RFC: Proposal on improving how we share translations with upstream

This is a followup to ConfigCamp where we discussed how to improve the
sharing of downstream translations with the community. Here is a quick
summary of the issue:

  • Red Hat employs a group of professional translators who translate
    projects for communities which Red Hat participates in. This
    professional translation team would like to use Zanata, and I can not
    change that.
  • The Foreman community is using Transifex. We discussed changing from
    Transifex to Zanata, but we felt that it was not the correct move for
    the community.
  • The initial attempt about how to share translations [1] was flawed
    because it relied on pull requests to the code base which interfered
    with the translation review process. The net result is that some
    translations did not make it upstream.
  • Some translations did make it through the old process, and we noticed
    that only about 4% of strings which Red Hat Translators changed from
    upstream were rejected.

</summary>

While in Ghent, Claer suggested that we look at an approach where we use
an api [2] to mutate individual strings.
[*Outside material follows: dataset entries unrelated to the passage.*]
-- ==== Sys2Proof/Decode.lean ====
section
/-! DEFINITION. The decoder and the encoder of command words (spec 30_encoding rules R70, R71, R73 to
R76, R78). The decoder is total: every 80-bit word is one of the thirteen commands or an illegal
opcode. -/

namespace Sys2Proof

/-- `op`, bits 79:72 (R70). -/
def opField (w : CommandWord) : Byte := w.extractLsb' 72 8

/-- `arg`, bits 71:64 (R70). -/
def argField (w : CommandWord) : Byte := w.extractLsb' 64 8

/-- `data`, bits 63:0 (R70). -/
def dataField (w : CommandWord) : Word := w.extractLsb' 0 64

/-- The command word with the three given fields (R70). -/
def commandWord (op arg : Byte) (data : Word) : CommandWord := op ++ arg ++ data

/-- The opcode values (R73). -/
def opcodeBits : Opcode → Byte
  | .rst => 0x01
  | .wrreg => 0x02
  | .rdreg => 0x03
  | .defsec => 0x04
  | .gensec => 0x05
  | .init => 0x08
  | .put8 => 0x10
  | .put16 => 0x11
  | .put32 => 0x12
  | .put64 => 0x13
  | .putc => 0x14
  | .putb => 0x15
  | .fin => 0x20

/-- The complete command set, in the order of R73. -/
def allOpcodes : List Opcode :=
  [.rst, .wrreg, .rdreg, .defsec, .gensec, .init, .put8, .put16, .put32, .put64, .putc, .putb, .fin]

/-- The command an `op` field selects (R71); none for the 243 illegal values (R76). -/
def opcodeOfBits (b : Byte) : Option Opcode := allOpcodes.find? (fun o => opcodeBits o == b)

/-- The instruction of an opcode and the two operand fields. The fields R73 calls ignored, and the bits of
`data` above a fixed-width put's value, take no part (R74, R75). -/
def assemble (arg : Byte) (data : Word) : Opcode → Instr
  | .rst => .rst
  | .wrreg => .wrreg arg data
  | .rdreg => .rdreg arg
  | .defsec => .defsec
  | .gensec => .gensec data
  | .init => .init
  | .put8 => .put8 (data.extractLsb' 0 8)
  | .put16 => .put16 (data.extractLsb' 0 16)
  | .put32 => .put32 (data.extractLsb' 0 32)
  | .put64 => .put64 data
  | .putc => .putc (data.extractLsb' 0 16)
  | .putb => .putb arg data
  | .fin => .fin

/-- The decoder (R71, R76, R78). -/
def decode (w : CommandWord) : Except DecodeError Instr :=
  match opcodeOfBits (opField w) with
  | some o => .ok (assemble (argField w) (dataField w) o)
  | none => .error (.illegalOpcode (opField w))

/-- The opcode of an instruction. -/
def opcodeOf : Instr → Opcode
  | .rst => .rst
  | .wrreg _ _ => .wrreg
  | .rdreg _ => .rdreg
  | .defsec => .defsec
  | .gensec _ => .gensec
  | .init => .init
  | .put8 _ => .put8
  | .put16 _ => .put16
  | .put32 _ => .put32
  | .put64 _ => .put64
  | .putc _ => .putc
  | .putb _ _ => .putb
  | .fin => .fin

/-- The `arg` field the encoder emits: 0 where R73 says ignored (R75: "Assemblers emit 0 there"). -/
def encodedArg : Instr → Byte
  | .wrreg idx _ => idx
  | .rdreg idx => idx
  | .putb n _ => n
  | .rst => 0
  | .defsec => 0
  | .gensec _ => 0
  | .init => 0
  | .put8 _ => 0
  | .put16 _ => 0
  | .put32 _ => 0
  | .put64 _ => 0
  | .putc _ => 0
  | .fin => 0

/-- The `data` field the encoder emits: 0 in every bit R73 calls ignored and above a fixed-width put's operand.
DESIGN CHOICE: the `v` of a `PUTB` is emitted whole, its bits above `8n` included, so that decoding an encoded term
gives it back; R75 and U8 have an assembler emit 0 there (log entry 15). -/
def encodedData : Instr → Word
  | .wrreg _ v => v
  | .rdreg _ => 0
  | .putb _ v => v
  | .rst => 0
  | .defsec => 0
  | .gensec seedS => seedS
  | .init => 0
  | .put8 v => v.setWidth 64
  | .put16 v => v.setWidth 64
  | .put32 v => v.setWidth 64
  | .put64 v => v
  | .putc c => c.setWidth 64
  | .fin => 0

/-- The encoder (R70, R73): every command is exactly one word. -/
def encode (i : Instr) : CommandWord :=
  commandWord (opcodeBits (opcodeOf i)) (encodedArg i) (encodedData i)

/-- The command word whose bits are the low `nbits` bits of `w`, numbered as the opcode table numbers
them; the bits above are 0. -/
def tableWord (nbits w : Nat) : CommandWord := BitVec.ofNat 80 (w % 2 ^ nbits)

/-- What the decoder reads from the word of an opcode-table row; none where it refuses. -/
def decodeTableWord (nbits w : Nat) : Option Instr :=
  match decode (tableWord nbits w) with
  | .ok i => some i
  | .error _ => none

end Sys2Proof
end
I have a prototype script
working, and so I would like to summarize the process we came up with in
Ghent:

  1. On a recurring basis, I will run a script which loads up newly
    translated strings from Zanata into Transifex only if there is no
    translation in Transifex. The new translations will be marked as not
    reviewed so that any translations which are using this flag in their
    workflow will be unaffected. Already translated strings in Transifex
    will not be changed.

  2. After every Satellite release, I will generate a summary listing of
    translations which have been changed by Red Hat translators. I will post
    these in the dev and users list. I will ask for folks to review the
    changes over an 1-2 two week period. After any changes have been made, I
    will run a script and load those changed strings into Transifex. Again,
    the new translations will be marked as not reviewed so that any
    translations which are using this flag in their workflow will be unaffected.

We believe this is a better process than before because:

a) It uses Transifex as the main workflow, instead of PO files.
b) In ensures that new strings are loaded upstream very often.
c) Although initial estimates show onl a 4% error rate, there are two
chances to catch them (1) during the initial review cycle and (2) by
looking for unreviewed strings in Transifex.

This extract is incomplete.